### Description of the task:
Within the records below, filter for lines carrying the word "registers" and copy them.

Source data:
____

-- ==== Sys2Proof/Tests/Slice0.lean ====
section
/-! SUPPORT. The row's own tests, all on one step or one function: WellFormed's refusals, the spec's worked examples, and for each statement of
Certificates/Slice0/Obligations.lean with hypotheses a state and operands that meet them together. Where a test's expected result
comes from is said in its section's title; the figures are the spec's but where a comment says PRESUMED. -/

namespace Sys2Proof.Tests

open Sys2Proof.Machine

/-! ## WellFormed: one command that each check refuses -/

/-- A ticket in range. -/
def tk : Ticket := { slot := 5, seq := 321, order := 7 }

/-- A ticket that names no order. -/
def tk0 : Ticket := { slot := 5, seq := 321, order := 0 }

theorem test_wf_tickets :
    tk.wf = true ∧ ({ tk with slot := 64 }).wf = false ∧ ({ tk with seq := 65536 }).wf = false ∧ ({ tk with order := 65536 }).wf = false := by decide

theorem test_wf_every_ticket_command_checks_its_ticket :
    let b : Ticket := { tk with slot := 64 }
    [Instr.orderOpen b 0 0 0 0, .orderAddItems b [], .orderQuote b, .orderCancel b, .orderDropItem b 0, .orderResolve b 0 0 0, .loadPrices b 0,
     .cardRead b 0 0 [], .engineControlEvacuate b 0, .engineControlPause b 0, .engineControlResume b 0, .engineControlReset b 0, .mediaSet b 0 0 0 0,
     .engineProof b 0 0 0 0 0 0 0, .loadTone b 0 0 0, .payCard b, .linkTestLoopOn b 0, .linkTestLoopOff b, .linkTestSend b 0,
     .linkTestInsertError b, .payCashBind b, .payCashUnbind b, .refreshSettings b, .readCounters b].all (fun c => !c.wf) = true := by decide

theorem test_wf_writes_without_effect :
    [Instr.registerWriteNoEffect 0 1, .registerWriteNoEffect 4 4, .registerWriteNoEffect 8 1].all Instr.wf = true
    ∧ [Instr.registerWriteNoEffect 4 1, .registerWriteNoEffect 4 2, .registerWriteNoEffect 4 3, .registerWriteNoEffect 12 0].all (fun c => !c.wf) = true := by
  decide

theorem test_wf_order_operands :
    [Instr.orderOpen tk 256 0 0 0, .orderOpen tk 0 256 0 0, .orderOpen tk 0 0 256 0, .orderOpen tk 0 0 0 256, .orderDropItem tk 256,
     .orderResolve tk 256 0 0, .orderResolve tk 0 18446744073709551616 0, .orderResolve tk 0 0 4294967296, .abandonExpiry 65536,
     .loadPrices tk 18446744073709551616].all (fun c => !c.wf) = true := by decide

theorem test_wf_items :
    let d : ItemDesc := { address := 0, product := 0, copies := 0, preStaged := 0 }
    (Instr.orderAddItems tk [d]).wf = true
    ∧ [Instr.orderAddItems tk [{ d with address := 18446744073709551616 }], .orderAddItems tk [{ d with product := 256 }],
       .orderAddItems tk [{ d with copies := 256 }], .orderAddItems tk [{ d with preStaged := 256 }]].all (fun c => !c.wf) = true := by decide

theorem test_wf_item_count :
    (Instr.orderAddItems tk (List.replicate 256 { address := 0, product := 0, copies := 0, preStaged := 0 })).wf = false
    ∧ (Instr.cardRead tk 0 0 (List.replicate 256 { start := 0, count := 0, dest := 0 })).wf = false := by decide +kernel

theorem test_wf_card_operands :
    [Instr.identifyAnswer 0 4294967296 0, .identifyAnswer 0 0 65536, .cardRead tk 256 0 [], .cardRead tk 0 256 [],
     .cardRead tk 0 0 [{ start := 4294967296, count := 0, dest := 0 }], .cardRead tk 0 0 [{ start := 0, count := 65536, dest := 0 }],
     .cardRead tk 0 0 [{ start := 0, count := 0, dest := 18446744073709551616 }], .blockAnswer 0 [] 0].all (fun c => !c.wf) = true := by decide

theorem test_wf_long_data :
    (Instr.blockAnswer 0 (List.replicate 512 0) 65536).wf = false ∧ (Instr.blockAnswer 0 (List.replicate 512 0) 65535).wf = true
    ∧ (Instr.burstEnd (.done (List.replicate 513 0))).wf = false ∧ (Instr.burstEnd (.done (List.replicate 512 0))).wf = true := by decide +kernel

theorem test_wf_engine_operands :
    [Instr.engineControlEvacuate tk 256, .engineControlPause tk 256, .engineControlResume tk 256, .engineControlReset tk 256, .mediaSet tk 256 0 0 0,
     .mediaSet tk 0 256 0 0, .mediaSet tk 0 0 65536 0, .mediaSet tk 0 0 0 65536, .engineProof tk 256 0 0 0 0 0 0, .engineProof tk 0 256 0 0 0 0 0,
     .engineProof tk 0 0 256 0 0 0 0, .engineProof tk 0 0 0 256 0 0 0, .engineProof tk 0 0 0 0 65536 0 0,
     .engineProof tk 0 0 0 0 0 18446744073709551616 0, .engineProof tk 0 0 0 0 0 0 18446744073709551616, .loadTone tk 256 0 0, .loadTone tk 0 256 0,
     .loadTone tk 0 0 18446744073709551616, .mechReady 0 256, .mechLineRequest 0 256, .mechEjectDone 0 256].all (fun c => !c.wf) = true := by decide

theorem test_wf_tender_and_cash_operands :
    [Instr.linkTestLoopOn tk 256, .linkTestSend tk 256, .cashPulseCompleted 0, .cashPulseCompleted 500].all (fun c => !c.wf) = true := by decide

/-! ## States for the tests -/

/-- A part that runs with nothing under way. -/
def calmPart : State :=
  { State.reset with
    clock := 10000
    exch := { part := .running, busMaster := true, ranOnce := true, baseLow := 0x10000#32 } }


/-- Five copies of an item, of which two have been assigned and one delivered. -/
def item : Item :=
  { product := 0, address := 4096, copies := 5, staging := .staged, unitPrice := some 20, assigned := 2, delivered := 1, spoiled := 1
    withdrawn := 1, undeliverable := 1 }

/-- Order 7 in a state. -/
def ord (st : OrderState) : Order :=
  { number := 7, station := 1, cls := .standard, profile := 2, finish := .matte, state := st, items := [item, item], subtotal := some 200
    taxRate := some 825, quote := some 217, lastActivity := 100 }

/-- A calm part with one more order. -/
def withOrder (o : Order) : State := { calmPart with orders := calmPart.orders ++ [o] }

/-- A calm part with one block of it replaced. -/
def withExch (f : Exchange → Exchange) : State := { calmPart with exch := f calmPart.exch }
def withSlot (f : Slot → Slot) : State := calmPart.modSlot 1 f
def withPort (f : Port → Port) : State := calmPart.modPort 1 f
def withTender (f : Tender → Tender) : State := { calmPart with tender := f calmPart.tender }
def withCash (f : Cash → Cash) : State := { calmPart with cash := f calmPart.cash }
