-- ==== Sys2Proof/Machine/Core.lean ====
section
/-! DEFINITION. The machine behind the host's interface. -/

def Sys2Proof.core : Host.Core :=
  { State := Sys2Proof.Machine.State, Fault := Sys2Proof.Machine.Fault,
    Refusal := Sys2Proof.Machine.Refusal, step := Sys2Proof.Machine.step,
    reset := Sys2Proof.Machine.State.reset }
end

____

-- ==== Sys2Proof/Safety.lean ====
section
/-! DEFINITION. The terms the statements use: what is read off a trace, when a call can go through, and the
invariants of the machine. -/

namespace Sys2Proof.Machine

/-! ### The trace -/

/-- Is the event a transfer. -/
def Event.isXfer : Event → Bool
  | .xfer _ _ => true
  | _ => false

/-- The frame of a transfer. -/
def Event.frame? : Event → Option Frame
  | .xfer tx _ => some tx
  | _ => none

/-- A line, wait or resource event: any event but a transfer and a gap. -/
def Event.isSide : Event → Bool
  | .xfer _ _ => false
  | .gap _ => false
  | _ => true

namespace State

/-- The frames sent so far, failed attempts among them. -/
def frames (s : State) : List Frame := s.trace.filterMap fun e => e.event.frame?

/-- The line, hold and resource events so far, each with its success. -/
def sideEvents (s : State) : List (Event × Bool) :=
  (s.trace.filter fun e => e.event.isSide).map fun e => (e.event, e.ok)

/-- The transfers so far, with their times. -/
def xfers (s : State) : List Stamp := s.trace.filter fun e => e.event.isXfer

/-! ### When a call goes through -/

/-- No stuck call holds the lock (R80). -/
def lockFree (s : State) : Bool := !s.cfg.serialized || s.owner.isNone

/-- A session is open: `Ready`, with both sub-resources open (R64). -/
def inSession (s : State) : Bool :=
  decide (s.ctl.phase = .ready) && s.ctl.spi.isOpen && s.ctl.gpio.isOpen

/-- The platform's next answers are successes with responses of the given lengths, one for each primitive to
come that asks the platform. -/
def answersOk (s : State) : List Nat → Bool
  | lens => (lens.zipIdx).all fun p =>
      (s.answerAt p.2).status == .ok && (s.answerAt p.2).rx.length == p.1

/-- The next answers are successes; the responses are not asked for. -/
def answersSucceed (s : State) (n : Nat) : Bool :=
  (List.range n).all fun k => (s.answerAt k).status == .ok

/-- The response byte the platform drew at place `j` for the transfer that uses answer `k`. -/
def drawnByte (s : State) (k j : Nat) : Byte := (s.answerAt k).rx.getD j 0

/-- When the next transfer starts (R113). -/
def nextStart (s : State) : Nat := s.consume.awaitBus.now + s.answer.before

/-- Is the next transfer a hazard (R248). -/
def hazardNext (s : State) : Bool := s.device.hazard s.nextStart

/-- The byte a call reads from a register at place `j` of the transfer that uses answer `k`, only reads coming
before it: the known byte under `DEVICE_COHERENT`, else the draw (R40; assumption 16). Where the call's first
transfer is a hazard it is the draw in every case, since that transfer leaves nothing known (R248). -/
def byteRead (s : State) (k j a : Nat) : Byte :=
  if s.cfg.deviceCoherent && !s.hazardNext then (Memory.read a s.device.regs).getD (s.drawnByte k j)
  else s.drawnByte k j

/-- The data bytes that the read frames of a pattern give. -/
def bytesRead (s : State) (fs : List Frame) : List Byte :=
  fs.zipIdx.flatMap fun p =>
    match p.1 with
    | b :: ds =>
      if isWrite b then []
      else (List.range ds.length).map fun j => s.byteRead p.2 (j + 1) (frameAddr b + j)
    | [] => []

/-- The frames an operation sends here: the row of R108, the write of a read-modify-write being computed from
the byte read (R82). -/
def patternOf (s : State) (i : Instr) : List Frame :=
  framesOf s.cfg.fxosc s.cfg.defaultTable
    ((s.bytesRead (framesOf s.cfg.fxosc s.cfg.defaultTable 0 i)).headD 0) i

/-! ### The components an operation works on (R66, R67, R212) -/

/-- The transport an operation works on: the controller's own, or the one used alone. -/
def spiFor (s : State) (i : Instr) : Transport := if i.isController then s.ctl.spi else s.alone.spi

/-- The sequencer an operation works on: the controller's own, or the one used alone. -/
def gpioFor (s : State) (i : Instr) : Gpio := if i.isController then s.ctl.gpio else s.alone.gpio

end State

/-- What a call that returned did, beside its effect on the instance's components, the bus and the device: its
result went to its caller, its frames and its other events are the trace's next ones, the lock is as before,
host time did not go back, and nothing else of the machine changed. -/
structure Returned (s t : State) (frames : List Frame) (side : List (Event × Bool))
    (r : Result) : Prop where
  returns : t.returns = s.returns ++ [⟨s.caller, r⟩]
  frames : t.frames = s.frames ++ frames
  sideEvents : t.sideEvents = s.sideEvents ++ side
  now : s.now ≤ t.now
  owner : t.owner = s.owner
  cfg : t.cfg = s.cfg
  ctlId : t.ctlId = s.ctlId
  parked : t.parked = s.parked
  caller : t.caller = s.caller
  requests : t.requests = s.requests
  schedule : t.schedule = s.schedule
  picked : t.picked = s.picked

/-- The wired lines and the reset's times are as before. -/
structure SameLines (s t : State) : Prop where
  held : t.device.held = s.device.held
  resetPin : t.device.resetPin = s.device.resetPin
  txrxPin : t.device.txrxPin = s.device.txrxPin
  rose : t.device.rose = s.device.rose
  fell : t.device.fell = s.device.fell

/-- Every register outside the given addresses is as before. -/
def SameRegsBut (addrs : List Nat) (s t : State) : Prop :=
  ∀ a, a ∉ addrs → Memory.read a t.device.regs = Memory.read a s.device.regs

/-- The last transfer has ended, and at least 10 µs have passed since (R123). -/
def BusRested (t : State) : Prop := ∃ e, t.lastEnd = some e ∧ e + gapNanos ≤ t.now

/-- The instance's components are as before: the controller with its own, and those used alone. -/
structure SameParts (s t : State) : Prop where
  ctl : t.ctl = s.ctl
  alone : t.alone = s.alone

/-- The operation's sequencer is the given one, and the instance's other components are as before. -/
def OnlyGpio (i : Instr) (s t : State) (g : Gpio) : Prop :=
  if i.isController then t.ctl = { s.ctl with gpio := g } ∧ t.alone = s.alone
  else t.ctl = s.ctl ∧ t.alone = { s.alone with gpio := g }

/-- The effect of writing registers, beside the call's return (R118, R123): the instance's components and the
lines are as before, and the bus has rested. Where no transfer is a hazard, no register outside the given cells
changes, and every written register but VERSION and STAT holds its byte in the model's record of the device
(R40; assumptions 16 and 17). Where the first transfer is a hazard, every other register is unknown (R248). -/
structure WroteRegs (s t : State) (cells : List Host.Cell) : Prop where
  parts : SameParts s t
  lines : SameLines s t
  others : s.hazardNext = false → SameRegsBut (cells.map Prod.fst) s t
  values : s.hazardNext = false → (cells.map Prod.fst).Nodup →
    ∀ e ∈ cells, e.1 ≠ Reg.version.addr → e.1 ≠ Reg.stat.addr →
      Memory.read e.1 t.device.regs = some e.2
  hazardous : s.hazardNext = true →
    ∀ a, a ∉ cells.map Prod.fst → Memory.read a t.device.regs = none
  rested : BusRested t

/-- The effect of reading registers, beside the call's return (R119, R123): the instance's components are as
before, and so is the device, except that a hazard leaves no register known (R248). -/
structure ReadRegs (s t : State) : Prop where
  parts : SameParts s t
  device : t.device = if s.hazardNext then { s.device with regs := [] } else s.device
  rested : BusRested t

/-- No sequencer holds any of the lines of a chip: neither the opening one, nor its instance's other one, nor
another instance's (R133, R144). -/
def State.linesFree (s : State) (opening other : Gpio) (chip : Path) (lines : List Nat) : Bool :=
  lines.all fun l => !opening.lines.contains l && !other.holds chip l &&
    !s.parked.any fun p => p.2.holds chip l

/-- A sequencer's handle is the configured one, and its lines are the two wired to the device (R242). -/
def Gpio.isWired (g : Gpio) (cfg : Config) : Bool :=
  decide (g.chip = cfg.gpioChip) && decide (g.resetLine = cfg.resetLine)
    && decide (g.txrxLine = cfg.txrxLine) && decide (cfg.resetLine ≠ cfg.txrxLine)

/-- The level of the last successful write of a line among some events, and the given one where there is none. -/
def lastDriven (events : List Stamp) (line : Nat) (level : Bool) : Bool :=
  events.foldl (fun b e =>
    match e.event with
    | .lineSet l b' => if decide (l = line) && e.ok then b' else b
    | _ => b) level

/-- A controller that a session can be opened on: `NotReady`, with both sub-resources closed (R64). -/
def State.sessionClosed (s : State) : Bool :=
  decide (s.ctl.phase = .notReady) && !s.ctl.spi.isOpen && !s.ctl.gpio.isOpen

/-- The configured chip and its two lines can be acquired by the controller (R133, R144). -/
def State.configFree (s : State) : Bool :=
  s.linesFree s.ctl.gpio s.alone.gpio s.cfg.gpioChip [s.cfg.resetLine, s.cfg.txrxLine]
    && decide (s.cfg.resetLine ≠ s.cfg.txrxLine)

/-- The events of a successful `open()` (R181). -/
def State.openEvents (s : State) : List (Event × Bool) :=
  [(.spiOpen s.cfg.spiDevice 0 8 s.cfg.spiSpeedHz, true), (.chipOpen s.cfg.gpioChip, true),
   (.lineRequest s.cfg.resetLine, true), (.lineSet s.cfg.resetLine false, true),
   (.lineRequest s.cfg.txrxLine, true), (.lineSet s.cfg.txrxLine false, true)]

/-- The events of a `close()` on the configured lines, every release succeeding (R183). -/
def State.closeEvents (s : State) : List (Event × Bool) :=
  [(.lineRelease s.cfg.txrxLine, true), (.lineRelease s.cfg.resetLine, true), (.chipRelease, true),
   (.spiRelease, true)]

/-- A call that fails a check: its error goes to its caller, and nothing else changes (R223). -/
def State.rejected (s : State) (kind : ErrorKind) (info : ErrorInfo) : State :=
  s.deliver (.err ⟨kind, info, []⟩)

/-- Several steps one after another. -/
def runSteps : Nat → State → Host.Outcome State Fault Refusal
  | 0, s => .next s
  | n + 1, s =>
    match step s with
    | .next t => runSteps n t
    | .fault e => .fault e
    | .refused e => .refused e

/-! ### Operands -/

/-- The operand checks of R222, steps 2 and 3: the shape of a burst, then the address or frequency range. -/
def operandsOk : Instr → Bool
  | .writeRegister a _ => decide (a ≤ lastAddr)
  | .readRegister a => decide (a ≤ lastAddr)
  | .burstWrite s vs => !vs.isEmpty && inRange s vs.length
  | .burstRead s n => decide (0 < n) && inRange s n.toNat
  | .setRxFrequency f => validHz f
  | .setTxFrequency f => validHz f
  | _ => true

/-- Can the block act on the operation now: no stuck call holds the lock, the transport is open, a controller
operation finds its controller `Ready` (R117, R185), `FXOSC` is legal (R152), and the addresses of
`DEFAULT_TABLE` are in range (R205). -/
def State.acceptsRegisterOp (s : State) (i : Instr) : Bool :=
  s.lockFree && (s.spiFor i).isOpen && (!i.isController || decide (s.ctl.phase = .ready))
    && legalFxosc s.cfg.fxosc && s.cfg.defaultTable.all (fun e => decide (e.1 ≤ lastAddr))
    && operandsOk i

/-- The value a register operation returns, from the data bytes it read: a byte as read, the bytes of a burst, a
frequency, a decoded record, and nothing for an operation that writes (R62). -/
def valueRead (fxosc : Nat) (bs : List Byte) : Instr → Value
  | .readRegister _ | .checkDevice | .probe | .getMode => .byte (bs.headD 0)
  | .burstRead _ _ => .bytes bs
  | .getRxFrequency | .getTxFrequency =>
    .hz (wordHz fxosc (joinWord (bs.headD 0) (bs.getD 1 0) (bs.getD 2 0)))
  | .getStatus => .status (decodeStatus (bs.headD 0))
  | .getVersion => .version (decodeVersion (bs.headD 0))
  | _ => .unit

____

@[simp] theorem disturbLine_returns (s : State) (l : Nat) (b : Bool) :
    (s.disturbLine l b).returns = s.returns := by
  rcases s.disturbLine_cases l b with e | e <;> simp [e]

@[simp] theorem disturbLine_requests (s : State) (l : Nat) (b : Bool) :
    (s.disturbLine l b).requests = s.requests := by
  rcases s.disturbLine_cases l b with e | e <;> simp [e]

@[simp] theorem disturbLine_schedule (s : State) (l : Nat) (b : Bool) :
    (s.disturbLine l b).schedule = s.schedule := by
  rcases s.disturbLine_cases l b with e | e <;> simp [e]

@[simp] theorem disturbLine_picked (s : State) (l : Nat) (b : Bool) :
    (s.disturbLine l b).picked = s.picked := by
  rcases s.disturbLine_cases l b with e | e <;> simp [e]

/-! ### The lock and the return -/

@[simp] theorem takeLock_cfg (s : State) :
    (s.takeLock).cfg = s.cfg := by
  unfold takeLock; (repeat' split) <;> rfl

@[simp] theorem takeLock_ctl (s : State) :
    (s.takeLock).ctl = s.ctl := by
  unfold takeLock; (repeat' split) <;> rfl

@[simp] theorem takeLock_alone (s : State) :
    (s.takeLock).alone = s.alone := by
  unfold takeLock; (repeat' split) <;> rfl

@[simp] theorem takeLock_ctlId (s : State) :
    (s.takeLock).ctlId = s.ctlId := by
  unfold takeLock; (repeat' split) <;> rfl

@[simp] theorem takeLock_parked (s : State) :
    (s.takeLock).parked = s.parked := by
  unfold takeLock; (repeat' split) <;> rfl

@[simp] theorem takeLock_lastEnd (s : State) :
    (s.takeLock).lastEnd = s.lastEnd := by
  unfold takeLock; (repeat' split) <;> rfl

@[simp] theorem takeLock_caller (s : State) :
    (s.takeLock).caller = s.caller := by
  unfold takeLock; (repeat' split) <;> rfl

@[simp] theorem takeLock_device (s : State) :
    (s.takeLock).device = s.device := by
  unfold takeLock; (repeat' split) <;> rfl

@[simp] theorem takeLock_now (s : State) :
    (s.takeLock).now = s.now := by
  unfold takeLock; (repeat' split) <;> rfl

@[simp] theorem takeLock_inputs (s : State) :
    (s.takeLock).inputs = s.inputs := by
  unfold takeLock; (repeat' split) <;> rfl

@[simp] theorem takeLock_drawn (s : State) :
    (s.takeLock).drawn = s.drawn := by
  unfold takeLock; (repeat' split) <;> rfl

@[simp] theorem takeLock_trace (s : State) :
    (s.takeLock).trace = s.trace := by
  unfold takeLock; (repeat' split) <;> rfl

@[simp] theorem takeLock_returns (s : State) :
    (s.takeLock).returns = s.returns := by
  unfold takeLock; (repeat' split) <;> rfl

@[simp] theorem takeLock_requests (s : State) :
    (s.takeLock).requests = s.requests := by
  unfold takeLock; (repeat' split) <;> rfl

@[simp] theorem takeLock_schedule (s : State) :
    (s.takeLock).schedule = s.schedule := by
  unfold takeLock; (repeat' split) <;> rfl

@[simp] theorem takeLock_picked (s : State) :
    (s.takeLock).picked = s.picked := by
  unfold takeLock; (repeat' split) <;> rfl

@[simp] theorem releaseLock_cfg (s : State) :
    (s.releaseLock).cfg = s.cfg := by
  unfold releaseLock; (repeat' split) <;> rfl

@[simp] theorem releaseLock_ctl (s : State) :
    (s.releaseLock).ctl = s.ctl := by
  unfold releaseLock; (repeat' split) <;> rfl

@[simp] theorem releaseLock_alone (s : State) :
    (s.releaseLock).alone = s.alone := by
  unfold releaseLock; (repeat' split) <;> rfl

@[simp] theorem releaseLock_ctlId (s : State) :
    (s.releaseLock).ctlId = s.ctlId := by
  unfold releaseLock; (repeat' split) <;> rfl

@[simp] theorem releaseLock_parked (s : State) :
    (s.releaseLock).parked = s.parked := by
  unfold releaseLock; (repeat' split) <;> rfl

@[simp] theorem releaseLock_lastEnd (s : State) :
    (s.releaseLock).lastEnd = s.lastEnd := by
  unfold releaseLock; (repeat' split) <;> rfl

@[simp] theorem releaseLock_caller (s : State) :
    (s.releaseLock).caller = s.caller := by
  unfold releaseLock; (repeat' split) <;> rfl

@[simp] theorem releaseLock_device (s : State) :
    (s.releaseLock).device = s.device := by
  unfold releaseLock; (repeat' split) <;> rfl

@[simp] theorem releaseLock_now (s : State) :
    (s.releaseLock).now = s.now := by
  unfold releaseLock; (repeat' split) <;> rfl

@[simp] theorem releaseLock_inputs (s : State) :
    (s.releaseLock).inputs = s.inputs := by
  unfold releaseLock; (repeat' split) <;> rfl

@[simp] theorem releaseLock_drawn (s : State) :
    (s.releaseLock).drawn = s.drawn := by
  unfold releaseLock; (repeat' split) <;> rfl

____

### Task result:
/-- The effect of writing registers, beside the call's return (R118, R123): the instance's components and the
/-- The effect of reading registers, beside the call's return (R119, R123): the instance's components are as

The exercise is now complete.